— Exercise —
Which lines of the data include the string "modeClear"? List them all.

— Given data —
-- ==== Sys2Proof/Machine/Cipher.lean ====
section
/-! DEFINITION. The key and cipher commands SETKEY, ENCRYPT and DECRYPT (spec/46_commands.md R231 to R233). -/

namespace Sys2Proof.Machine

/-- The execution of SETKEY (R231): the schedules cannot fail once KEYLEN is legal, and the store is replaced whole
(spec/10_state.md R34, R35). -/
def setkeyResult (s : State) : Except ErrCode State :=
  match s.cfgAlg with
  | .des =>
    if s.cfgKeylen ≠ 8 then .error .keyLen
    else match desKeySchedule s.keyOperand with
      | .ok rk => .ok { s with rkDes := rk, kvd := true }
      | .error _ => .error .keyLen
  | .deal =>
    match dealRounds s.cfgKeylen with
    | none => .error .keyLen
    | some nr =>
      match dealKeySchedule s.keyOperand with
      | .ok rk => .ok { s with rkDeal := rk, nrDeal := nr, dnr := BitVec.ofNat 4 nr, kvl := true }
      | .error _ => .error .keyLen

/-- The checks of ENCRYPT and DECRYPT, in order: BLOCK_LEN, then NO_KEY (R232, R306). -/
def cipherCheck (s : State) : Except ErrCode Alg :=
  if s.cfgDlen ≠ blockSize s.cfgAlg then .error .blockLen
  else if s.keyValid s.cfgAlg = false then .error .noKey
  else .ok s.cfgAlg

/-- The execution of ENCRYPT (R232). -/
def encryptResult (s : State) : Except ErrCode State :=
  match cipherCheck s with
  | .error e => .error e
  | .ok a => .ok { s with doutbuf := s.cipherEnc a s.dinbuf, dealInnerRk := s.innerAfter a .enc }

/-- The execution of DECRYPT (R233). -/
def decryptResult (s : State) : Except ErrCode State :=
  match cipherCheck s with
  | .error e => .error e
  | .ok a => .ok { s with doutbuf := s.cipherDec a s.dinbuf, dealInnerRk := s.innerAfter a .dec }

/-- SETKEY (R231). -/
def execSetkey (s : State) : Host.Outcome State Fault Refusal := .next (s.finish 0x01#8 (setkeyResult s))

/-- ENCRYPT (R232). -/
def execEncrypt (s : State) : Host.Outcome State Fault Refusal := .next (s.finish 0x02#8 (encryptResult s))

/-- DECRYPT (R233). -/
def execDecrypt (s : State) : Host.Outcome State Fault Refusal := .next (s.finish 0x03#8 (decryptResult s))

end Sys2Proof.Machine
end

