-- ==== Sys2Proof/Laws/Ops.lean ====
section
/-! SUPPORT. For each shared operation, what it can do: register words and indices, buffers by word, the completion of a
command, the core's turn and a move of the machine. Later proofs cite these and do not unfold the operations. -/

namespace Sys2Proof.Machine

/-- Every register word has its index (R20). -/
theorem regOf_idxOf : ∀ r : Reg, regOf (idxOf r) = r
  | .ctrl => rfl
  | .cfg => rfl
  | .cmd => rfl
  | .status => rfl
  | .key w => by revert w; decide
  | .din w => by revert w; decide
  | .dout w => by revert w; decide
  | .iv w => by revert w; decide
  | .delta w => by revert w; decide
  | .cv w => by revert w; decide
  | .reserved w => by revert w; decide

/-- Every index names one register word (R20). -/
theorem idxOf_regOf : ∀ idx : Idx, idxOf (regOf idx) = idx := by decide

/-- Reading a register word by its index reads that word (R64). -/
theorem hostRead_idxOf (s : State) (r : Reg) : s.hostRead (idxOf r) = s.readReg r := by
  rw [State.hostRead, regOf_idxOf]

/-- Writing a register word by its index writes that word (R63). -/
theorem hostWrite_idxOf (s : State) (r : Reg) (v : Word) : s.hostWrite (idxOf r) v = s.writeReg r v := by
  rw [State.hostWrite, regOf_idxOf]

/-- A buffer's word is what the last write to that word left, and other words keep their value (R61, R63). -/
theorem wordAt_setWordAt {n : Nat} (b : BitVec n) (v : Word) (w w' : Nat) (hw : 32 * (w + 1) ≤ n) (hw' : 32 * (w' + 1) ≤ n) :
    wordAt (setWordAt b w v) w' = if w' = w then v else wordAt b w' := by
  apply BitVec.eq_of_getLsbD_eq
  intro i hi
  by_cases h : w' = w
  · subst h
    have h1 : n - 32 * (w' + 1) + i < n := by omega
    have h2 : ∀ j, j < 32 → (0xFFFFFFFF#32).getLsbD j = true := by decide
    simp only [wordAt, setWordAt, if_true, BitVec.getLsbD_extractLsb', hi, decide_true, Bool.true_and,
      BitVec.getLsbD_or, BitVec.getLsbD_and, BitVec.getLsbD_not, BitVec.getLsbD_shiftLeft, BitVec.getLsbD_setWidth]
    have h3 : ¬ (n - 32 * (w' + 1) + i < n - 32 * (w' + 1)) := by omega
    have h4 : n - 32 * (w' + 1) + i - (n - 32 * (w' + 1)) = i := by omega
    have h5 : i < n := by omega
    simp [h1, h3, h4, h5, h2 i hi]
  · simp only [wordAt, setWordAt, h, if_false, BitVec.getLsbD_extractLsb', hi, decide_true, Bool.true_and,
      BitVec.getLsbD_or, BitVec.getLsbD_and, BitVec.getLsbD_not, BitVec.getLsbD_shiftLeft, BitVec.getLsbD_setWidth]
    have h1 : n - 32 * (w' + 1) + i < n := by omega
    rcases Nat.lt_or_gt_of_ne h with hlt | hgt
    · have h2 : ¬ (n - 32 * (w' + 1) + i < n - 32 * (w + 1)) := by omega
      have h3 : 32 ≤ n - 32 * (w' + 1) + i - (n - 32 * (w + 1)) := by omega
      simp [h1, h2, BitVec.getLsbD_of_ge _ _ h3]
    · have h2 : n - 32 * (w' + 1) + i < n - 32 * (w + 1) := by omega
      simp [h1, h2]

/-- A write by a host on a core that is not busy happens. -/
theorem unlessBusy_of_idle (s s' : State) (h : s.busy = false) : s.unlessBusy s' = s' := by
  simp [State.unlessBusy, h]

/-- A write while BUSY = 1 only sets HAZ (R340). -/
theorem unlessBusy_of_busy (s s' : State) (h : s.busy = true) : s.unlessBusy s' = { s with haz := true } := by
  simp [State.unlessBusy, h]

/-- Every command ends by completing: exec answers next, with the completion of some result recorded (R303). -/
theorem exec_eq_finish (i : Instr) (s : State) : ∃ r, exec i s = .next (s.finish i.opc r) := by
  cases i <;> exact ⟨_, rfl⟩

/-- What completing can do: it records OK on the state the execution left, or an error on the state as it was (R303, R305). -/
theorem finish_cases (s : State) (op : BitVec 8) (r : Except ErrCode State) :
    (∃ s', r = .ok s' ∧ s.finish op r = s'.complete op .ok) ∨ (∃ e, r = .error e ∧ s.finish op r = s.complete op e) := by
  cases r with
  | ok s' => exact .inl ⟨s', rfl, rfl⟩
  | error e => exact .inr ⟨e, rfl, rfl⟩

/-- What running a command word can do: the decoded command runs, or the word completes with ILLEGAL_CMD (R83). -/
theorem runWord_cases (c : Word) (s : State) :
    (∃ i, decode c = .ok i ∧ runWord c s = exec i s) ∨
      (∃ e, decode c = .error e ∧ runWord c s = .next (s.complete (opcOf c) .illegalCmd)) := by
  unfold runWord
  cases h : decode c with
  | ok i => exact .inl ⟨i, rfl, rfl⟩
  | error e => exact .inr ⟨e, rfl, rfl⟩

/-- What the core's turn can do: idle, or run the pending word (R66, R303). -/
theorem coreTurn_cases (s : State) :
    ((s.pending = none ∨ s.rst = true) ∧ coreTurn s = .next s) ∨
      (∃ c, s.pending = some c ∧ s.rst = false ∧ coreTurn s = runWord c s) := by
  unfold coreTurn
  cases hp : s.pending with
  | none => exact .inl ⟨.inl rfl, rfl⟩
  | some c =>
    cases hr : s.rst with
    | true => exact .inl ⟨.inr rfl, by simp⟩
    | false => exact .inr ⟨c, rfl, rfl, by simp⟩

/-- A pending command on a released core runs at the core's turn. -/
theorem coreTurn_of_pending {s : State} {c : Word} (hp : s.pending = some c) (hr : s.rst = false) :
    coreTurn s = runWord c s := by
  simp [coreTurn, hp, hr]

/-- With nothing pending the core idles. -/
theorem coreTurn_of_idle {s : State} (hp : s.pending = none) : coreTurn s = .next s := by
  simp [coreTurn, hp]

/-- Running a command word always answers next (R301). -/
theorem runWord_next (c : Word) (s : State) : ∃ t, runWord c s = .next t := by
  rcases runWord_cases c s with ⟨i, _, h⟩ | ⟨e, _, h⟩
  · obtain ⟨r, hr⟩ := exec_eq_finish i s
    exact ⟨_, h.trans hr⟩
  · exact ⟨_, h⟩

/-- When the core is next, a step is its turn. -/
theorem step_of_coreNext {s : State} {rest : List Input} (h : s.coreNext = some rest) :
    step s = coreTurn { s with inputs := rest } := by
  unfold State.coreNext at h
  unfold step move
  rcases hl : s.inputs with _ | ⟨x, l⟩
  · rw [hl] at h
    cases h
    show coreTurn s = _
    congr 1
    rw [← hl]
  · rw [hl] at h
    cases x <;> cases h
    rfl

/-- Running one step more is stepping first. -/
theorem run_succ {s t : State} (k : Nat) (h : step s = .next t) :
    Host.Core.run Sys2Proof.core (k + 1) s = Host.Core.run Sys2Proof.core k t := by
  have general : ∀ (M : Host.Core) (a b : M.State), M.step a = .next b → M.run (k + 1) a = M.run k b := by
    intro M a b hab
    rw [Host.Core.run, hab]
  exact general Sys2Proof.core s t h

/-- What a host transaction can do while BUSY = 1: CTRL.IE, DONE, HAZ and the word returned to the host may change, and
nothing else (R63, R64, R340); DONE is not set. -/
theorem transact_while_busy (s : State) (x : Transaction) (hb : s.busy = true) :
    ∃ ie done haz rd, s.transact x = { s with ie := ie, done := done, haz := haz, readData := rd } ∧
      (s.done = false → done = false) := by
  cases x with
  | read idx => exact ⟨s.ie, s.done, s.haz, _, rfl, id⟩
  | write idx v =>
    by_cases hr : s.rst
    · exact ⟨s.ie, s.done, s.haz, s.readData, by rw [State.transact, if_pos hr], id⟩
    · have hw : s.transact (.write idx v) = s.writeReg (regOf idx) v := by simp [State.transact, hr, State.hostWrite]
      rw [hw]
      cases regOf idx <;> simp only [State.writeReg, unlessBusy_of_busy _ _ hb]
      case ctrl => exact ⟨_, s.done, s.haz, s.readData, rfl, id⟩
      case status => exact ⟨s.ie, _, _, s.readData, rfl, by intro h; simp [h]⟩
      case dout => exact ⟨s.ie, s.done, s.haz, s.readData, rfl, id⟩
      case cv => exact ⟨s.ie, s.done, s.haz, s.readData, rfl, id⟩
      case reserved => exact ⟨s.ie, s.done, s.haz, s.readData, rfl, id⟩
      all_goals exact ⟨s.ie, s.done, true, s.readData, rfl, id⟩

/-- What a step can do: the core's turn, a host transaction, or a change of the reset pin (R66, R330). -/
theorem step_cases (s : State) :
    (∃ rest, s.coreNext = some rest ∧ step s = coreTurn { s with inputs := rest }) ∨
      (∃ t rest, s.inputs = .host t :: rest ∧ step s = .next (State.transact { s with inputs := rest } t)) ∨
      (∃ level rest, s.inputs = .pin level :: rest ∧ step s = .next (State.setPin { s with inputs := rest } level)) := by
  unfold step move State.coreNext
  cases hi : s.inputs with
  | nil => exact .inl ⟨[], rfl, by simp [← hi]⟩
  | cons x rest =>
    cases x with
    | core => exact .inl ⟨rest, rfl, rfl⟩
    | host t => exact .inr (.inl ⟨t, rest, rfl, rfl⟩)
    | pin l => exact .inr (.inr ⟨l, rest, rfl, rfl⟩)

end Sys2Proof.Machine
end

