-- ==== Sys2Proof/Tests/Slice0.lean ====
section
/-! SUPPORT. Tests. Every expected value is the spec's: a worked example of a rule, or a vector of
spec/95_test_vectors.md, named in the comment. The second half gives, for each obligation with hypotheses, a concrete
state and operands that meet them. -/

namespace Sys2Proof.Tests

open Sys2Proof Sys2Proof.Machine

-- One theorem at a time: theorems that wait for the kernel each hold a thread and its stack.
set_option Elab.async false

/-! ## Helpers -/

/-- The next state of a step, where there is one. -/
def nextOf (o : Host.Outcome State Fault Refusal) : Option State :=
  match o with
  | .next t => some t
  | .fault _ => none
  | .refused _ => none

/-- A state in which a command word is pending and the core is next. -/
def withPending (s : State) (c : Word) : State := { s with pending := some c, busy := true, done := false, err := .ok }

/-- The STATUS word after one step that runs the command word c. -/
def statusAfter (s : State) (c : Word) : Option Word := (nextOf (step (withPending s c))).map State.statusWord

/-- The key of the worked example (spec/95_test_vectors.md W1). -/
def exampleKey : Block64 := 0x133457799BBCDFF1#64

/-- DES configured for CBC with the worked key stored, its IV and a delta loaded, and P1 in DINBUF. -/
def desReady : State :=
  { State.reset with
    cfg := 0x42082#20, keybuf := exampleKey ++ 0#192, dinbuf := 0x0123456789ABCDEF#64 ++ 0#64
    ivbuf := 0x0011223344556677#64 ++ 0#64, deltabuf := 0x0000000000000003#64 ++ 0#64
    kvd := true, rkDes := desSchedule exampleKey }

/-- `desReady` with its CBC session open. -/
def desSession : State := { desReady with sess := true, smode := .cbc, cvbuf := desReady.ivbuf }

/-- DEAL configured for CTR with a stored 16-byte key. -/
def dealReady : State :=
  { State.reset with
    cfg := 0x8410B#20, keybuf := 0x000102030405060708090A0B0C0D0E0F#128 ++ 0#128
    kvl := true, dnr := 6#4, nrDeal := 6, rkDeal := List.replicate 6 0#64 }

/-- `dealReady` with a session open. -/
def dealSession : State := { dealReady with sess := true, salg := .deal, smode := .ctr }

/-! ## Well-formedness: the checks refuse ill-formed terms -/

theorem test_wf_word_rsv : wordWf 0x00000104#32 = false := by decide
theorem test_wf_word_opc : wordWf 0x00000004#32 = false ∧ wordWf 0x000000FF#32 = false ∧ wordWf 0x00000020#32 = true := by decide
theorem test_wf_cfg : ∀ o ∈ [(⟨2, 0, 0, 0, 0⟩ : CfgOperands), ⟨0, 8, 0, 0, 0⟩, ⟨0, 0, 64, 0, 0⟩, ⟨0, 0, 0, 32, 0⟩, ⟨0, 0, 0, 0, 32⟩],
    o.wf = false := by decide
theorem test_wf_cfg_max : (⟨1, 7, 63, 31, 31⟩ : CfgOperands).wf = true := by decide
theorem test_wf_wr : ∀ r ∈ [Reg.dout 0, .cv 3, .reserved 0], (AsmLine.wr r 0#32).wf = false := by decide
theorem test_wf_rd : (AsmLine.rd (.reserved 31)).wf = false ∧ (AsmLine.rd (.cv 3)).wf = true := by decide
theorem test_wf_buffers : (AsmLine.ldkey (List.replicate 33 0#8)).wf = false ∧ (AsmLine.ldblk (List.replicate 17 0#8)).wf = false ∧
    (AsmLine.ldiv (List.replicate 17 0#8)).wf = false ∧ (AsmLine.lddelta (List.replicate 17 0#8)).wf = false ∧
    (AsmLine.ldkey (List.replicate 32 0#8)).wf = true := by decide

/-! ## Decoding: the words of R82, written out bit by bit, and the illegal words of S10 and S11 -/

theorem test_decode_nop : decode 0b00000000000000000000000000000000#32 = .ok .nop := by decide
theorem test_decode_setkey : decode 0b00000000000000000000000000000001#32 = .ok .setkey := by decide
theorem test_decode_encrypt : decode 0b00000000000000000000000000000010#32 = .ok .encrypt := by decide
theorem test_decode_decrypt : decode 0b00000000000000000000000000000011#32 = .ok .decrypt := by decide
theorem test_decode_modeInit : decode 0b00000000000000000000000000010000#32 = .ok .modeInit := by decide
theorem test_decode_modeEnc : decode 0b00000000000000000000000000010001#32 = .ok .modeEnc := by decide
theorem test_decode_modeDec : decode 0b00000000000000000000000000010010#32 = .ok .modeDec := by decide
theorem test_decode_modeClear : decode 0b00000000000000000000000000010011#32 = .ok .modeClear := by decide
theorem test_decode_softreset : decode 0b00000000000000000000000000100000#32 = .ok .softreset := by decide
theorem test_decode_illegal : decode 0x00000104#32 = .error .rsvNotZero ∧ decode 0x00000004#32 = .error .opcUnassigned ∧
    decode 0x000000FF#32 = .error .opcUnassigned ∧ decode 0x00000021#32 = .error .opcUnassigned := by decide
/-- No word selects two rows of R82. -/
theorem test_rows_disjoint : opcodeRows.Pairwise fun a b => a.1 &&& b.2.1 ≠ b.1 &&& a.2.1 := by decide
theorem test_table_word : decodeTableWord 32 0x13 = some .modeClear ∧ decodeTableWord 8 0x113 = some .modeClear ∧
    decodeTableWord 32 0x113 = none := by decide
theorem test_fetch_word_runs : (nextOf (step (State.reset.withFetchWord 32 0x00))).map State.statusWord = some 0x00000002#32 := by
  decide +kernel
/-- The CFG word of R81's first example, and the operands it carries. -/
theorem test_cfg_word : encodeCfg ⟨0, 1, 8, 8, 8⟩ = 0x00042082#32 ∧ decodeCfg 0x0008410B#32 = ⟨1, 5, 16, 16, 16⟩ := by decide
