-- ==== Sys2Proof/Machine/Alloc.lean ====
section
/-!
DEFINITION. The aligned ring-buffer allocator ALIGN (R206, R293) and the placement it gives the three buffers (R207, R8).
-/

namespace Sys2Proof.Machine

/-- `aligned = (raw + (A - 1)) & ~(A - 1)` in 32-bit unsigned arithmetic (R206). -/
def alignUp (raw a : Word) : Word := (raw + (a - 1#32)) &&& ~~~(a - 1#32)

/-- `offset = aligned - raw` (R206). -/
def alignOffset (raw a : Word) : Word := alignUp raw a - raw

/-- `a` is a power of two. -/
def isPow2 (a : Nat) : Bool := decide (a = 2 ^ a.log2)

/-- A request ALIGN(B, A) that can be met (R293): A is a power of two, A >= 4 * B, A = 2^RING_SIZE, and a raw block of
4*B + A - 1 bytes can be had, that is the platform gives one (`avail`) and it ends inside the address space. -/
def requestSatisfiable (b a ringSize : Nat) (avail : Bool) (raw : Word) : Bool :=
  isPow2 a && decide (4 * b ≤ a) && decide (a = 2 ^ ringSize) && avail
    && decide (raw.toNat + (4 * b + a - 1) ≤ 2 ^ 32)

/-- BUF_WORDS, ALIGN_BYTES and RING_SIZE (R6). -/
def bufWords : Nat := 8

/-- ALIGN_BYTES (R6). -/
def alignBytes : Nat := 32

/-- RING_SIZE (R6). -/
def ringSize : Nat := 5

/-- COLBUF_ADDR[b], a result of ALIGN (R207, R24, log 2). -/
def colbufAddr (p : Params) : BufId → Word
  | .buf0 => alignUp p.rawCol0 32#32
  | .buf1 => alignUp p.rawCol1 32#32

/-- ROWBUF_ADDR, a result of ALIGN (R207, R25, log 2). -/
def rowbufAddr (p : Params) : Word := alignUp p.rawRow 32#32

/-- QADDR[c] (R38). -/
def qaddr (p : Params) : ChanId → Word
  | .col => p.qaddr0
  | .row => p.qaddr1

/-- The address lies in the 32-byte block that starts at `base`. -/
def inBlock (base addr : Word) : Bool := decide (base.toNat ≤ addr.toNat) && decide (addr.toNat < base.toNat + 32)

/-- The block at `base` holds neither queue address. -/
def noQueueIn (p : Params) (base : Word) : Bool := !inBlock base p.qaddr0 && !inBlock base p.qaddr1

/-- The placement constraints of R8: the three 32-byte ranges pairwise disjoint (their bases are multiples of 32, so
distinct), disjoint from the queue addresses, which are distinct multiples of 4. -/
def placementLegal (p : Params) : Bool :=
  colbufAddr p .buf0 != colbufAddr p .buf1 && colbufAddr p .buf0 != rowbufAddr p
    && colbufAddr p .buf1 != rowbufAddr p && noQueueIn p (colbufAddr p .buf0) && noQueueIn p (colbufAddr p .buf1)
    && noQueueIn p (rowbufAddr p) && p.qaddr0 != p.qaddr1 && p.qaddr0.toNat % 4 == 0 && p.qaddr1.toNat % 4 == 0

/-- Step S2 of START (R254): the three requests ALIGN(B = 8, A = 32) are satisfiable, and the placement is a legal one
("placements that break R8 are refused", R329; U3; DEDUCED, log 2). Only the aligned buffers are asked to be disjoint: the
spec does not say whether the 63-byte raw blocks must be (DESIGN CHOICE, log 23). -/
def requestsSatisfiable (p : Params) (q : Platform) : Bool :=
  requestSatisfiable bufWords alignBytes ringSize q.blockCol0 p.rawCol0
    && requestSatisfiable bufWords alignBytes ringSize q.blockCol1 p.rawCol1
    && requestSatisfiable bufWords alignBytes ringSize q.blockRow p.rawRow
    && placementLegal p

/-- The parameter ranges of R8 as a whole: D >= 1, QDEPTH >= 1, a legal placement, images of at most 16 words.
F_SEQ is positive by its type (R7). That RCP_IMAGE's DWELL operand is D is not asked (log 22). -/
def paramsLegal (p : Params) : Bool :=
  p.dwellCycles != 0#24 && decide (1 ≤ p.qdepth) && placementLegal p && decide (p.cspImage.length ≤ progDepth)
    && decide (p.rcpImage.length ≤ progDepth)

end Sys2Proof.Machine
end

— Task answer —
theorem test_decode_modeClear : decode 0b00000000000000000000000000010011#32 = .ok .modeClear := by decide
theorem test_table_word : decodeTableWord 32 0x13 = some .modeClear ∧ decodeTableWord 8 0x113 = some .modeClear ∧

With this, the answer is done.